Urinary NTx has been expressed as a ratio to urinary Cr. Urinary biochemical bone resorption markers adjusted by urinary Cr were either normal (29–32) or increased (33, 34). Because urinary Cr excretion is primarily a function of muscle mass, and protein synthesis and lean muscle mass are substantially reduced in subjects taking corticosteroids (35), it is possible that much of the apparent increase in bone resorption marker reported in previous studies (33, 34) is a function of reduced Cr excretion (36). We used body weight to standardize urinary NTx in the present study. Urinary NTx/weight was lower in all DEX groups compared with respective placebo groups at the end of treatment but did not differ among the three dosing regimens as determined by Z-scores. The lack of effect of dosing regimens on bone resorption may relate to a lesser effect of the corticosteroid on bone resorption than on bone formation (36). It is believed the inhibition of osteoblastogenesis and promotion of apoptosis of osteoblasts and osteocytes are key pathogenetic mechanisms of corticosteroid-induced osteoporosis (37). In addition, the methods available for evaluating bone resorption have been less reliable than those for bone formation because most of the biochemical markers of bone resorption are measured in urine (16). A sensitive biochemical marker of bone resorption measured in blood, cross-linked C-telopeptide of Type I collagen (CrossLaps or CTx (38), was reduced in infant piglets treated with DEX in our previous study (39).

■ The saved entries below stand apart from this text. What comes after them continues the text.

-- ==== Sys2Proof/Certificates/Slice0/Obligations.lean ====
section
/-! DEFINITION. The statements for the provers: what the spec's rules say of the model. -/

open Sys2Proof Sys2Proof.Machine

/-! ## Encoding -/

/-- Every well-formed scalar instruction decodes from its word, with every operand (§4.2, §5.2). -/
def Obligations.ScalarDecodeOfEncode : Prop :=
  ∀ (i : Instr) (w : Word), encodeScalar i = some w → i.wf 128 = true → decodeScalar w = .ok i

/-- Every well-formed lane instruction decodes from its 96 bits, with every field (§4.3, §5.3). -/
def Obligations.LaneDecodeOfEncode : Prop :=
  ∀ (nregs : Nat) (i : Instr) (b : BitVec 96), encodeLane i = some b → i.wf nregs = true → decodeLane nregs b = .ok i

/-- A word means at most one instruction: what a scalar word decodes to is well formed and encodes to that word, and what 96 bits of a
lane word decode to is well formed and encodes to those bits (§5.1, §5.2, §5.3, §5.4). -/
def Obligations.EncodeOfDecode : Prop :=
  (∀ (w : Word) (i : Instr), decodeScalar w = .ok i → i.wf 128 = true ∧ encodeScalar i = some w) ∧
  (∀ (nregs : Nat) (b : BitVec 96) (i : Instr), decodeLane nregs b = .ok i → i.wf nregs = true ∧ encodeLane i = some b)

/-- A few words of the spec decode to what the spec says they are (§5.2, §5.3, §16.8, §17.8, §18.5). -/
def Obligations.SpecWordsDecode : Prop :=
  decodeScalar 0x000e6281 = .ok (.add 5 6 7) ∧ decodeScalar 0xfff06282 = .ok (.addImm 5 6 0xfff) ∧
  decodeScalar 0x03861289 = .ok (.ld 0 3 4 0 3 1 5) ∧ decodeScalar 0x00402908 = .ok (.b 2 5 8) ∧
  decodeScalar 0x0040000d = .ok .halt ∧ decodeScalar 0x1700000d = .ok (.fence 3 4) ∧
  decodeScalar 0x01cc5910 = .ok (.cpy true 2 5 6 7) ∧ decodeScalar 0x00000000 = .error .illegal ∧
  decodeScalar 0x0001000d = .error .illegal ∧
  (∃ w, decodeLane 128 0x00000000050e0020a0c20140 = .ok (.ldLane w) ∧ w.dst = 4 ∧ w.src1 = 3 ∧ w.src2 = 5 ∧ w.scope = 4 ∧ w.evict = 3) ∧
  decodeLane 128 0x00000000050f8020a0c20140 = .error .reserved ∧ decodeLane 128 0x000000001d0e0020a0c20140 = .error .illegal ∧
  decodeLane 128 0x104 = .ok .join ∧ decodeLane 128 0x3ff = .error .illegal

/-! ## A step runs the decoded instruction -/

/-- The instruction `i` is performed in `u`, and the step ends with what comes around it (`afterRun`): one that must wait has not issued and
its issue is not counted, `idle` being the state before that count; else the windows settle; and time passes. -/
def stepRuns (s : State) (i : Instr) (u idle : State) : Prop := step s = finishStep (afterRun i u idle) (exec i u)

/-- A step of the scalar stream: the word fetched at the scalar PC decodes, and the step performs that instruction in the state the fetch
left (R70, R112); a word that is no instruction is performed as the issue of an illegal instruction (§4.1, §5.1). The model's choice, in
assumption logs 1 and 31: which stream steps stands in State.turn and what units have due in State.agenda, and an instruction under way
that goes on after a replay (Team.wait) is performed without a fetch. -/
def Obligations.StepRunsScalarWord : Prop :=
  ∀ (s u v : State) (c k : Nat) (bs : List Byte), s.agenda = [] → s.turn = some (.scalar c k) → s.focus c k = some u →
    scalarLive u = true →
    (∀ i, u.t.wait.again = some i → scalarWaits u i = false → stepRuns s i u.readied u) ∧
    (u.t.wait = .none → (u.t.errPend && u.t.sPark.isNone) = false → scalarAligned u.t.spc = true →
      fetchCode u.t.tag false u.t.spc 4 u = .ok (.ok bs, v) →
      (∀ i, decodeScalar (wordOf 32 bs) = .ok i → scalarWaits v i = false → stepRuns s i v.readied v) ∧
      (∀ f, decodeScalar (wordOf 32 bs) = .error f → scalarWaits v (.illegalInstructionIssue (decide (f = .reserved))) = false →
        stepRuns s (.illegalInstructionIssue (decide (f = .reserved))) v.readied v))

/-- A step of a path of the lane stream, likewise (§4.1, §5.1). The model's choice, in assumption logs 1 and 52: the path whose turn it is, and
that an instruction's uses of the lane file (R36, R37) come between its fetch and the instruction. -/
def Obligations.StepRunsLaneWord : Prop :=
  ∀ (s f u v : State) (c k p : Nat) (bs : List Byte), s.agenda = [] → s.turn = some (.lane c k p) → s.focus c k = some f →
    u = f.upd (fun t => { t with curPath := p }) → pathLive u = true → u.t.cur.yielded = false → laneAligned u.t.cur.pc = true →
    fetchCode u.t.tag true u.t.cur.pc 12 u = .ok (.ok bs, v) →
      (∀ i z, decodeLane u.t.nregs (wordOf 96 bs) = .ok i → laneWaits v i = false → useRegs i v = .ok ((), z) →
        stepRuns s i (z.readied.upd Team.countIssue) z) ∧
      (∀ e, decodeLane u.t.nregs (wordOf 96 bs) = .error e → laneWaits v (.illegalInstructionIssue (decide (e = .reserved))) = false →
        stepRuns s (.illegalInstructionIssue (decide (e = .reserved))) (v.readied.upd Team.countIssue) v)

/-- A step of a unit or of the outside: the first step that is due is performed (§0.6). State.agenda and its order are the model's own, in
assumption logs 1 and 13: the spec does not say which of several due steps comes first. -/
def Obligations.StepRunsAgenda : Prop :=
  ∀ (s : State) (i : Instr) (is : List Instr), s.agenda = i :: is → stepRuns s i { s with agenda := is } { s with agenda := is }

/-- On the trunk, with memory mapped flat and no older copy held, a fetch takes the bytes memory holds (§4.1, §4.8). That it takes memory's
bytes whatever its own core's write-combining buffer holds is the model's choice, in assumption log 11. -/
def Obligations.FetchTakesMemory : Prop :=
  ∀ (s : State) (a : Acc) (lane : Bool) (pc : DWord) (n : Nat), Flat s a.ctx → a.pennant = 0 → s.caches.icache = [] →
    pc.toNat + 16 ≤ 0x1000000000 → (n = 4 ∧ scalarAligned pc = true ∨ n = 12 ∧ laneAligned pc = true) →
    ∃ v, fetchCode a lane pc n s = .ok (.ok (memBytes s.mem pc.toNat n), v) ∧ v.mem = s.mem ∧ v.t = s.t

We conclude that a plasma osteocalcin zenith exists at night in early life. High DEX dose in the morning and low DEX dose in the evening may partially attenuate corticosteroid-induced suppression of bone formation and growth. This physiologic approach to steroid therapy should be studied in VLBW infants to determine whether the desired therapeutic efficacy can be achieved while at the same time minimizing the negative effects on growth and bone turnover.